When a program is being executed in memory, this is called a 'process'. You can have many people using
the same process at the same time. Each person is running a 'thread' of execution within the process.
This makes the processing very complicated as there could be hundreds of processes running in the
memory and each having many threads. The complicated task managing is known as scheduling.

Examples: UNIX, Linux, IBM's z/OS

3 - Distributed operating system


When a group of computers are combined to work on one particular task. A single task is split up into
smaller tasks that are assigned to run on each individual computer. The results are then gathered at the
end. A distributed operating system coordinates the activity of many computers, presenting them to the
end user as if they were one single system.
These are useful in the film and CGI (computer-generated-graphics) industry. Rendering can take vast
amounts of processing time.
A render farm is a large collection of computers networked together and controlled by a distributed
operating system. Individual film frames can be rendered on each computer and gathered at the end.

4 - Embedded operating system

An embedded operating system is a specialized operating system for use in the computers that are
integrated into larger electrical systems. The embedded computer - running an embedded operating
system specialised for only one particular need of the computer - provides data processing power to
handle incoming data.

They are specifically configured for a certain hardware configuration. These are designed to be compact,
resource efficient and reliable. The OS is installed on an internal memory chip rather than a hard disk

Examples: Printers, washing machines, mp3 players, radios, Symbian used in cell phones (Nokia’s) and Palm
OS on PDA’s.

5 - Real-time operating system


A real-time operating system is designed to handle input data, typically without buffering
delays, within a guaranteed latency (time). They found in systems which aim to control a series
of actions by using a computer (embedded computers).

The operating system carries out operations in real-time without large delay. It must run and so process at
guaranteed times.
There can be dozens of rapidly changing input signals.
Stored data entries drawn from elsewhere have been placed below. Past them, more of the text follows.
namespace Sys2Proof.Machine

/-! ## The store -/

/-- The task type of an item (R388): entry_c, entry_a and legend index. -/
def Item.key (it : Item) : Word × Word × Nat := (it.entryC, it.entryA, it.legend)

def Plate.key (p : Plate) : Word × Word × Nat := (p.entryC, p.entryA, p.legend)

/-- The valid or recording plate of a type (R388). -/
def Sheet.plateOf (h : Sheet) (key : Word × Word × Nat) : Option Plate := h.plates.find? (fun p => decide (p.key = key ∧ p.st ≠ 3))

def Sheet.plateType (h : Sheet) (key : Word × Word × Nat) : PlateType := h.plateTypes.get { reason := 0, norec := false } key

/-- The 16-byte units of the ring (R387). -/
def storeUnits : Nat := 2 ^ 19

/-- A plate becomes invalid: a recording is abandoned with the given code, and a plate that a print uses is freed afterwards (R395, R396). -/
def State.spoilPlate (sheet code : Nat) (p : Plate) (s : State) : State :=
  if p.st = 1 then s.abandonRec p.owner code
  else s.mapSheet sheet (fun h =>
    { h with plates := (h.plates.map (fun q => if q.serial = p.serial then { q with st := 3 } else q)).filter (fun q => !(q.st == 3 && q.pinned == 0)) })

/-- Whether a plate takes a unit of a range. -/
def Plate.takes (p : Plate) (lo n : Nat) : Bool := p.spans.any (fun x => decide (x.1 < lo + n ∧ lo < x.1 + x.2))

/-- Frees a range of units for the plate of a recording: the oldest plates go until no other plate holds a unit of it; none where a print uses one (R387). A recording
that goes so is abandoned with code 14: the ring head evicts it (R395, R396). -/
def State.clearUnits (sheet serial lo n fuel : Nat) (s : State) : Option State :=
  match fuel with
  | 0 => some s
  | k + 1 =>
    let others := (s.sheet sheet).plates.filter (fun p => p.serial != serial)
    let hit := others.filter (fun p => p.takes lo n)
    if hit.isEmpty then some s
    else if hit.any (fun p => p.pinned != 0) then none
    else match others.find? (fun p => p.pinned == 0) with
      | some p => (s.spoilPlate sheet 14 p).clearUnits sheet serial lo n k
      | none => none

/-- Gives the plate of a recording n units at the head; a skip entry covers the units up to the end of the ring where n do not fit (R387). -/
def State.takeUnits (sheet serial n : Nat) (s : State) : Option State :=
  let head := (s.sheet sheet).plateHead
  let skip := decide (storeUnits < head + n)
  let s? := if skip then s.clearUnits sheet serial head (storeUnits - head) 513 else some s
  let lo := if skip then 0 else head
  match s? with
  | none => none
  | some s =>
    (s.clearUnits sheet serial lo n 513).map (fun s => s.mapSheet sheet (fun h =>
      let more := (if skip then [(head, storeUnits - head)] else []) ++ [(lo, n)]
      { h with plateHead := lo + n, plates := h.plates.map (fun p => if p.serial = serial then { p with spans := p.spans ++ more } else p) }))

/-! ## The bytes of a plate (R389 to R391) -/

/-- The units of a command or ordering entry (R391). -/
def PEntry.units (e : PEntry) : Nat := match e.typ with | 1 => 6 | 2 => 3 | _ => 1

/-- The head of an entry: TYPE, SIDE, SIZE, INSN and ARG. -/
def entryHead (typ side size insn arg : Nat) : List Byte := leBytes 1 typ ++ leBytes 1 side ++ leBytes 2 size ++ leBytes 4 insn ++ leBytes 4 arg ++ leBytes 4 0

/-- The skip entry that covers n units up to the end of the ring (R387, R391). -/
def skipEntry (n : Nat) : List Byte := entryHead 4 0 n 0 0

/-- The mark word of an entry: nibble i is the mark of word i. -/
def markWord (marks : List Nat) : Nat := marks.zipIdx.foldl (fun n x => n + x.1 % 16 * 16 ^ x.2) 0

/-- An entry: its head, and for a command its words, its mark word and 8 zero bytes. -/
def PEntry.bytes (e : PEntry) : List Byte :=
  let n := match e.typ with | 1 => 8 | 2 => 2 | _ => 0
  entryHead e.typ (match e.side with | .a => 0 | .c => 1) e.units e.insn.toNat e.arg ++ (List.range n).flatMap (fun k => leBytes 8 (e.words.getD k 0).toNat) ++
    (if n = 0 then [] else leBytes 8 (markWord e.marks) ++ leBytes 8 0)

/-- A guard entry (R390). -/
def PGuard.bytes (g : PGuard) : List Byte := leBytes 8 ((BitVec.ofInt 53 g.x).toNat * 2 ^ 11 + g.slot % 16 * 16 + g.kind % 16) ++ leBytes 8 g.value.toNat

/-- TYPEHASH: h [31:0] ^ h [63:32] of h = ENTRYC ^ ENTRYA ^ LEGEND << 56 (R389). -/
def Plate.typeHash (p : Plate) : BitVec 32 :=
  let h := p.entryC ^^^ p.entryA ^^^ BitVec.ofNat 64 (p.legend * 2 ^ 56)
  h.setWidth 32 ^^^ (h >>> 32).setWidth 32

/-- LEN: bytes from the header to the end of the last entry, skip entry excluded (R389). -/
def plateLen (guards : List PGuard) (entries : List PEntry) : Nat := 16 * (8 + guards.length + entries.foldl (fun n e => n + e.units) 0)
It must take all these inputs and process them to produce a set
of outputs that control another device in designated orders with thin specified time windows, instead of
dynamically switching between processes based on resource availability.

This sometimes means it will process inputs with little noticeable delay, almost instantaneously. This is useful when
there are safety risks associated with delay. For example, life or death situations – planes, braking systems, nuclear
power plants. They are also common in car engines, e.g. for managing brakes, exhaust and fuel injection in
carburettor.
However, real-time does not necessarily mean fast. Traffic lights use real-time operating systems but they will not act
instantly, they act within seconds.
Real-time just means that they process and handle incoming inputs, typically without buffering delays and return an
output in a guaranteed amount of time.